Strategic Communications and Marketing News Bureau

600-year-old tradition of Japanese Noh theater to be performed at U. of I.

CHAMPAIGN, Ill. – Champaign-Urbana audiences will have the rare opportunity to experience the 600-year-old Japanese theater art called Noh when the Kashu-juku Noh Theater troupe from Kyoto, Japan, performs March 29 (Tuesday) at Krannert Center for the Performing Arts, 500 S. Goodwin Ave., Urbana.

One of the first performing arts to be designated an “intangible heritage of humanity” by UNESCO, Noh plays incorporate music, dance, sumptuous brocade silk costumes and masterfully crafted masks to convey stories of relationships among humans and between humanity and the supernatural world. These intense, ritualistic plays are traditionally presented in tandem with comic skits called kyogen.

The Kashu-juku troupe is led by Katayama Shingo, a ninth generation Noh master in the Kanze school, Japan’s top school of Noh, and includes members of the Shigeyama family, the most celebrated kyogen lineage in the Kansai region.

David G. Goodman, a professor of Japanese literature at the University of Illinois, said the Noh performance will be a departure from the Japanese theater style local audiences know best.

“Audiences in Champaign-Urbana are fortunate to be familiar with Japanese kabuki theater, from productions directed by Shozo Sato, who was on the theater faculty here for many years,” Goodman said. “Noh is not like kabuki. It’s full of drama, but where kabuki acting tends to be exaggerated and the plays are action-packed, Noh is understated, minimalist and focused on evoking a sense of mysterious beauty.”

The evening will begin with a short, energetic dance excerpted from a

warrior-themed Noh play called “Yashima,” followed by “Boshibari”(literally “tied to a pole “), a classic kyogen play replete with wacky shenanigans.

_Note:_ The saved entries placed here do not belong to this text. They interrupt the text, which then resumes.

-- ==== Sys2Proof/Machine/Alarm.lean ====
section
/-! DEFINITION. The alarm unit: rules, records, routing, GOOSE templates, failure state, switches, state region (R228 to R244). -/
namespace Sys2Proof.Machine

/-! ### The alarm section (Tables ALM-1, ALM-6) -/

/-- Word j of rule r. -/
def ruleWord (a : Img) (r j : Nat) : Word := secWord a secAlarm 0 (64 + 64 * r + 4 * j)
/-- RULES. -/
def ruleCount (a : Img) : Nat := field (secWord a secAlarm 0 0) 11 0
/-- Rule r is in use. -/
def ruleEn (a : Img) (r : Nat) : Bool := decide (r < ruleCount a) && flag (ruleWord a r 0) 0
/-- CLASS. -/
def ruleClass (a : Img) (r : Nat) : Nat := field (ruleWord a r 0) 2 1
/-- KIND. -/
def ruleKind (a : Img) (r : Nat) : Nat := field (ruleWord a r 0) 5 3
/-- The rules in use. -/
def rulesOf (a : Img) : List Nat := (List.range (ruleCount a)).filter (ruleEn a)
/-- Rule r is suspended in variant v (R230): its span contains a furrow that the variant does not keep. -/
def ruleSuspended (a : Img) (v r : Nat) : Bool :=
  let w := ruleWord a r 4
  (List.range (field w 26 13)).any fun i => !keptFurrow a v (field w 12 0 + i)
/-- Word j of template t. -/
def tplWord (a : Img) (t j : Nat) : Word := secWord a secAlarm 0 (131136 + 64 * t + 4 * j)
/-- EN of template t. -/
def tplEn (a : Img) (t : Nat) : Bool := flag (tplWord a t 0) 0
/-- PORT of template t. -/
def tplPort (a : Img) (t : Nat) : Nat := field (tplWord a t 0) 3 1
/-- Entries of template t. -/
def tplEntries (a : Img) (t : Nat) : Nat := field (tplWord a t 0) 9 4
/-- Word j of entry e of template t. -/
def tplEntry (a : Img) (t e j : Nat) : Word := secWord a secAlarm 0 ((tplWord a t 6).toNat + 8 * e + 4 * j)
/-- The rules of template t in entry order. -/
def tplRules (a : Img) (t : Nat) : List Nat := (List.range (tplEntries a t)).map fun e => field (tplEntry a t e 0) 10 0
/-- T0_MS. -/
def tplT0 (a : Img) (t : Nat) : Nat := field (tplWord a t 3) 15 0
/-- T1_MS. -/
def tplT1 (a : Img) (t : Nat) : Nat := field (tplWord a t 3) 31 16
/-- The enabled templates. -/
def templatesOf (a : Img) : List Nat := (List.range 32).filter (tplEn a)

/-- Rule r of the unit. -/
def Alm.rule (m : Alm) (r : Nat) : RuleState := (mapGet m.rules r).getD {}
/-- Rule r replaced; a rule as at its start is not listed. -/
def Alm.setRule (m : Alm) (r : Nat) (x : RuleState) : Alm :=
  { m with rules := if x = {} then mapDel m.rules r else mapSet m.rules r x }
/-- Template t of the unit. -/
def Alm.template (m : Alm) (t : Nat) : Goose := (mapGet m.templates t).getD {}

/-! ### GOOSE frames (R236 to R239) -/

/-- stVal and first quality octet of entry e of template t, which shows rule r (R237, R242); one held in the failure state stays as last sent. -/
def entryContent (a : Img) (m : Alm) (t e r : Nat) : Bool × Nat :=
  let x := m.rule r
  if m.fail then
    ((match field (tplWord a t 0) 11 10 with
      | 0 => false
      | 1 => true
      | _ => ((m.template t).content[e]?.map (·.1)).getD x.raised), 0x40)
  else (x.raised, if x.suspended then 0x40 else if x.lastUnc then 0xC0 else 0)

/-- The content of template t (R237). -/
def gooseContent (a : Img) (m : Alm) (t : Nat) : List (Bool × Nat) :=
  (List.range (tplEntries a t)).map fun e => entryContent a m t e (field (tplEntry a t e 0) 10 0)

/-- The frame of template t (R237). -/
def gooseFrame (a : Img) (t : Nat) (g : Goose) : List Byte :=
  let w (j : Nat) : Word := tplWord a t j
  let base := match imgSection a secAlarm 0 with
    | some (o, _) => imgBytes a (o + (w 1).toNat) (field (w 2) 10 0)
    | none => []
  let f1 := putBytes base (field (w 4) 10 0) (0 :: beNat 4 g.stNum)
  let f2 := putBytes f1 (field (w 4) 26 16) (0 :: beNat 4 g.sqNum)
  let f3 := putBytes f2 (field (w 5) 10 0) g.time
  let f4 := putBytes f3 (field (w 5) 26 16) (beNat 4 (2 * g.interval))
  (List.range g.content.length).foldl (fun f e =>
    let c := g.content.getD e (false, 0)
    let o := tplEntry a t e 1
    putBytes (putBytes f (field o 10 0) [if c.1 then 0x01 else 0x00]) (field o 26 16) [BitVec.ofNat 8 c.2, 0]) f4
where
  /-- Bytes of a frame replaced from an offset. -/
  putBytes (bs : List Byte) (off : Nat) (v : List Byte) : List Byte := bs.take off ++ v ++ bs.drop (off + v.length)

/-- A frame of template t waits at port n. -/
def State.gooseWaits (s : State) (n t : Nat) : Bool := (s.port n).queue.any fun x => decide (x.template = some t)

/-- A frame as a pair port would send it under the sequence number that a waiting frame holds. -/
def State.reframe (s : State) (n : Nat) (old bs : List Byte) : List Byte :=
  if s.inPair n then
    if s.pairMode = 1 then withTrailer bs (be16 old (old.length - 6)) (0xA + n) else withTag bs (be16 old (lsduAt bs + 2)) n
  else pad60 bs

/-- A frame of template t goes to port n: a waiting one is updated in place (R238), else it is queued. -/
def State.goosePort (s : State) (n t : Nat) (bs : List Byte) : State :=
  if s.gooseWaits n t then
    s.onPort n fun p => { p with queue := p.queue.map fun x => if x.template = some t then { x with bytes := s.reframe n x.bytes bs } else x }
  else s.enqueue n { kind := .goose, bytes := if s.inPair n then s.pairFrame n bs else pad60 bs, template := some t }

“It’s about two servants left alone by their master with a keg of sake,” Goodman said. “In order to prevent them from drinking the sake, he ties them up, and the two servants have to find a way to get at the sake.”

After an intermission, the troupe will perform the Noh masterpiece “Aoi no Ue” (“Lady Aoi”), based on an episode from “The Tale of Genji,” one of Japan’s most revered works of literature and the world’s first psychological novel, written about AD 1010 by Lady Murasaki. The play involves spirit possession, exorcism and illness in a lethal struggle between Prince Genji’s current and former loves.

Translation of all dialogue will be projected on the stage in supertitles.

The performance is sponsored in part by the Illinois Japan Performing Arts Network, a three-year project funded by a grant from the Japan Foundation Center for Global Partnership, which explores ways to use the Internet to facilitate artistic exchanges among Japanese and American artists, scholars, and audiences. IJPAN will webcast the theater performance as well as a workshop that will be held March 28 (Monday), in which members of the Noh troupe will explain the costumes, musical instruments, masks and acting conventions that are components of a Noh production.

Performers will travel to Champaign from New York, where they are currently featured in JapanNYC, a citywide arts festival organized by Carnegie Hall and directed by famed orchestral conductor Seiji Ozawa. The festival is proceeding as planned, despite the recent crisis in Japan. “All of us feel that it’s more appropriate than ever to be paying tribute to Japan and its culture at this time,” Clive Gillison, Carnegie’s artistic director, told the New York Times.

The North American tour of Kashu-juku Theater is organized and produced by Japan Society, New York, and is supported by the Agency for Cultural Affairs, government of Japan. The regional tour is made possible by a grant from Mid Atlantic Arts Foundation with support from the National Endowment for the Arts. Local patron underwriters are Misaho and Richard Berlin; patron co-sponsors are Masako and Wako Takayasu.

Tickets may be purchased online at KrannertCenter.com, or by phone at 217-333-6280 or in person at the Krannert Center ticket office from 10 a.m. to 6 p.m. weekdays.